▸ **Task objective**
In the entries below, find every line with the string "window" and copy it.

= = =

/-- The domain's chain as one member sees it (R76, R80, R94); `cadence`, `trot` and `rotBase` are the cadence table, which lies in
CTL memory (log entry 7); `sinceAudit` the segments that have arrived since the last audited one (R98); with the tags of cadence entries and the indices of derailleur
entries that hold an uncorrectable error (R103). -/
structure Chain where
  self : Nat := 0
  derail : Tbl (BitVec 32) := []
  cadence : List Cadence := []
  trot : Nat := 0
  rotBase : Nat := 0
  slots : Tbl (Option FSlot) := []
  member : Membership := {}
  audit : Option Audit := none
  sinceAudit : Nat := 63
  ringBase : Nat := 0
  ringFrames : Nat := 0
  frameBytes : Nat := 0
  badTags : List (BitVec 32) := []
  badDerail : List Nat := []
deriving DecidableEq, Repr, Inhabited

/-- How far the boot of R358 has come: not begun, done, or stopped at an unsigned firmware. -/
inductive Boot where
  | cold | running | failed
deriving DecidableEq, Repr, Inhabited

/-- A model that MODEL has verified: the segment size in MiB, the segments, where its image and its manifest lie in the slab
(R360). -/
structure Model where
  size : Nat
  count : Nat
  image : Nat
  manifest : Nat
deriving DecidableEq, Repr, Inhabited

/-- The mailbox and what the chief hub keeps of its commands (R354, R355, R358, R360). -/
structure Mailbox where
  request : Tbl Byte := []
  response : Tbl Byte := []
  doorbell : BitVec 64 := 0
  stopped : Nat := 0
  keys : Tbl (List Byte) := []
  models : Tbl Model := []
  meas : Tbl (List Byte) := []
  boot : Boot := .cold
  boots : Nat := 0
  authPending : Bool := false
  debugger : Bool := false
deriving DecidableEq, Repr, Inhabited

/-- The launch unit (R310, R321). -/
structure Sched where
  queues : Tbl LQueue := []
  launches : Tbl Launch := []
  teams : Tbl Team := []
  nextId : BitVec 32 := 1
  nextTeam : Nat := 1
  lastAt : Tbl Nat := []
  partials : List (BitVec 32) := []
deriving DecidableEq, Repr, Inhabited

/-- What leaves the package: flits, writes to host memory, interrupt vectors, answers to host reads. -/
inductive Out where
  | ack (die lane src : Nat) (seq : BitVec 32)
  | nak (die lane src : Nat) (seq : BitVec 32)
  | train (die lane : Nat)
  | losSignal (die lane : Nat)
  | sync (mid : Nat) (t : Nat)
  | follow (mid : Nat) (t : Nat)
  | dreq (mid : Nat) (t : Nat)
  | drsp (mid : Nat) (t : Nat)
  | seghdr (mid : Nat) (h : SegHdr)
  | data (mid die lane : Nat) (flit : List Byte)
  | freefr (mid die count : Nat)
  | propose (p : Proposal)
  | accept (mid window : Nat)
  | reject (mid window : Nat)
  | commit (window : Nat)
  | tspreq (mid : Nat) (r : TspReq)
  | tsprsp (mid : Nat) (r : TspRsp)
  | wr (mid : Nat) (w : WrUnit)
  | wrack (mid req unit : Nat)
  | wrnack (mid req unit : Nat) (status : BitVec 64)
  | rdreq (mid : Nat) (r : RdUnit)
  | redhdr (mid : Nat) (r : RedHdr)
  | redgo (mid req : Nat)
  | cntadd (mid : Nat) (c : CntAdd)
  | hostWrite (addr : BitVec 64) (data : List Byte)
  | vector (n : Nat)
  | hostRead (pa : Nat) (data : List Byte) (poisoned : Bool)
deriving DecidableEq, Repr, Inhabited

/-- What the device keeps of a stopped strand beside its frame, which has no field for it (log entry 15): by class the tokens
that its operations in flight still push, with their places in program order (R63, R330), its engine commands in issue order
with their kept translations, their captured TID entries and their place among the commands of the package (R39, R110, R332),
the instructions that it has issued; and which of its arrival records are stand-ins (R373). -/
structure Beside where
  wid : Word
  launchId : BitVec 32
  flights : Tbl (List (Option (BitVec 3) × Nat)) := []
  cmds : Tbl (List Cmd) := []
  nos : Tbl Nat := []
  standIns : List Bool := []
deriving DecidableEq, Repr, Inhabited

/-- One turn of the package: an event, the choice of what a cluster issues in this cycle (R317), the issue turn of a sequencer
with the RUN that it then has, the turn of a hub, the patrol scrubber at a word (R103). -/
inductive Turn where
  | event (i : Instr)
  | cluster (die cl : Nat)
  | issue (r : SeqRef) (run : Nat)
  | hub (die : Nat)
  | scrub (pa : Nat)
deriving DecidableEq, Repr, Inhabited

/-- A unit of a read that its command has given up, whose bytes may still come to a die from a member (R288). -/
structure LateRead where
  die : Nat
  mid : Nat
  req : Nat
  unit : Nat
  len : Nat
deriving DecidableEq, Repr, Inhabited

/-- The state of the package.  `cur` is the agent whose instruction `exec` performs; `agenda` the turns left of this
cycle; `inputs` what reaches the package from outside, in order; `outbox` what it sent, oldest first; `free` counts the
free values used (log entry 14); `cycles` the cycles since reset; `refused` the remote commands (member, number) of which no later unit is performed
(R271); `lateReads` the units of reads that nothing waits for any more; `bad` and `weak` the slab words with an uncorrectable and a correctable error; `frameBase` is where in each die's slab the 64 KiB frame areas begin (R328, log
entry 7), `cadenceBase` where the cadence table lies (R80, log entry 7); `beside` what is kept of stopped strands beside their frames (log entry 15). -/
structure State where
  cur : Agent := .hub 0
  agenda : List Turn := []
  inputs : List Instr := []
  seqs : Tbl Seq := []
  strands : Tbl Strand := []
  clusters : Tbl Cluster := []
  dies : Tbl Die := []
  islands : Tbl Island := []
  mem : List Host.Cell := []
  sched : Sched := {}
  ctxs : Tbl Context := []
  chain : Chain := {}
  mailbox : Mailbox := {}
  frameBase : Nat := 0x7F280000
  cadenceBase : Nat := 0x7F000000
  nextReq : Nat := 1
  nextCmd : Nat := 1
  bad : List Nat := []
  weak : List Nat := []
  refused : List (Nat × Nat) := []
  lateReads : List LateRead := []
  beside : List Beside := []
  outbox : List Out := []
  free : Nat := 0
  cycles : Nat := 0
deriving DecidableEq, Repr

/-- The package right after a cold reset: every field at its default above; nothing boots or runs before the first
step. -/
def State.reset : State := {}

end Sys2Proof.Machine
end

= = =

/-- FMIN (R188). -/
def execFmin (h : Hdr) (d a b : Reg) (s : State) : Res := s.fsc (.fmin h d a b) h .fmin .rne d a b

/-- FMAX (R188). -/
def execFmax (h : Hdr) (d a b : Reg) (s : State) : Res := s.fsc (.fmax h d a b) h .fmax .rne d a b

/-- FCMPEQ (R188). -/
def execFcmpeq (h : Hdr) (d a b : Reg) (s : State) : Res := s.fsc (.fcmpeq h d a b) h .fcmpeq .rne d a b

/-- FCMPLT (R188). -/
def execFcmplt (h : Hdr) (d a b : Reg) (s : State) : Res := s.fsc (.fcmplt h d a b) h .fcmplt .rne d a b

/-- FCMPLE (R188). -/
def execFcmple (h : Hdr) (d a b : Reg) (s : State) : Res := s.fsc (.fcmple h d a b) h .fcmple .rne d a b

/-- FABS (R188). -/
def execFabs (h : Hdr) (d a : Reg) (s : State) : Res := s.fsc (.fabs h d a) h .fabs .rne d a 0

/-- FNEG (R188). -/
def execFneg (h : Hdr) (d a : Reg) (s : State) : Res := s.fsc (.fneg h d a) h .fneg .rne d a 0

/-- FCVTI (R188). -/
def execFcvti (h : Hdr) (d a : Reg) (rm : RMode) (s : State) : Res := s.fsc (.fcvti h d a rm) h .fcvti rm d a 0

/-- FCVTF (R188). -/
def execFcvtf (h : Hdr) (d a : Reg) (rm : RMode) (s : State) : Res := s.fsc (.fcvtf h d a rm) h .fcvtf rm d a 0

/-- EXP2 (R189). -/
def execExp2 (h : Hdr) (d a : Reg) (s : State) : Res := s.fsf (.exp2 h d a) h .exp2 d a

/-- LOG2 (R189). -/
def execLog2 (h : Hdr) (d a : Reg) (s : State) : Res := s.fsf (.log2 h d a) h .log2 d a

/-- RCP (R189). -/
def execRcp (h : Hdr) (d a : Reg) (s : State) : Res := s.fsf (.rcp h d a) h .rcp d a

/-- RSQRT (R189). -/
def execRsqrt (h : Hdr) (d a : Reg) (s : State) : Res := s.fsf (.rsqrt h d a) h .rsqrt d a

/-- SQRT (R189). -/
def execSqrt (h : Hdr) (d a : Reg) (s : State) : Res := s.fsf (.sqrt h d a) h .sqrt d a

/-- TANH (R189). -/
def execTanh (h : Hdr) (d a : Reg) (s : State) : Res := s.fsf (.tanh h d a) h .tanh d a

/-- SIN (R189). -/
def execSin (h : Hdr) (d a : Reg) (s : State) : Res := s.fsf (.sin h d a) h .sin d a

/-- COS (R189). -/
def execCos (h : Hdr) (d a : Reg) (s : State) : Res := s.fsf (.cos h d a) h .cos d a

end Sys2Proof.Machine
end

= = =

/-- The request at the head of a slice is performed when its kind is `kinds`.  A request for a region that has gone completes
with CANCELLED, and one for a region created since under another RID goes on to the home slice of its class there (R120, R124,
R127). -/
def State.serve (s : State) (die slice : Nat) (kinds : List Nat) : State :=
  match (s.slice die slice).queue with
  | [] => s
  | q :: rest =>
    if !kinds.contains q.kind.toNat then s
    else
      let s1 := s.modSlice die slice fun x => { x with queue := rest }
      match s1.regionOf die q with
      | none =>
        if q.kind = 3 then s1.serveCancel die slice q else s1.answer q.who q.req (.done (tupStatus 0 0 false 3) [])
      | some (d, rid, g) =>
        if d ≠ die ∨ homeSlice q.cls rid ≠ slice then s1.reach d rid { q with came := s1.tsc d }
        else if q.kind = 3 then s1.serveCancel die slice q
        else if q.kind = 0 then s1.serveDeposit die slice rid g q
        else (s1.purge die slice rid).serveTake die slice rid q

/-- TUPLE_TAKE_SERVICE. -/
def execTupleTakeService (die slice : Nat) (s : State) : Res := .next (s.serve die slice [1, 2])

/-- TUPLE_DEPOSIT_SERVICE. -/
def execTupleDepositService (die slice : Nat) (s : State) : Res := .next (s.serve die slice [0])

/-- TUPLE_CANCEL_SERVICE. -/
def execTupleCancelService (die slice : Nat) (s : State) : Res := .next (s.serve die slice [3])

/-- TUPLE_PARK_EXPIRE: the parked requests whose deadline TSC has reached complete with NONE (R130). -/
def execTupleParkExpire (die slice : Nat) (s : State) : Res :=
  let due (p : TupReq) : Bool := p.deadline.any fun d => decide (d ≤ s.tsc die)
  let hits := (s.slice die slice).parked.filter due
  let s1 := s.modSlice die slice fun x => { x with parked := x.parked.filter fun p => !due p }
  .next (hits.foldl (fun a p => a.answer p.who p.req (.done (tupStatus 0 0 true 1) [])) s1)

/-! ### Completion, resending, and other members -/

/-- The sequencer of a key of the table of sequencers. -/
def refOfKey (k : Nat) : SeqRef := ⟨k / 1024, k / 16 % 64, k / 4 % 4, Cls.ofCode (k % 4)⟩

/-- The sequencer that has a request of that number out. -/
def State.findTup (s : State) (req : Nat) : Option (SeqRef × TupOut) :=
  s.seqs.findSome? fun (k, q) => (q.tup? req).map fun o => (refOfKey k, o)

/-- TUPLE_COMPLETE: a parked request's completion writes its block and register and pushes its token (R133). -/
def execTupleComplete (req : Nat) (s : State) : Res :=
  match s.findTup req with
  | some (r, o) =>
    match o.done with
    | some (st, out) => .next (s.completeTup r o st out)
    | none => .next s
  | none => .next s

= = =

▸ **Response for this exercise**
  | accept (mid window : Nat)
  | reject (mid window : Nat)
  | commit (window : Nat)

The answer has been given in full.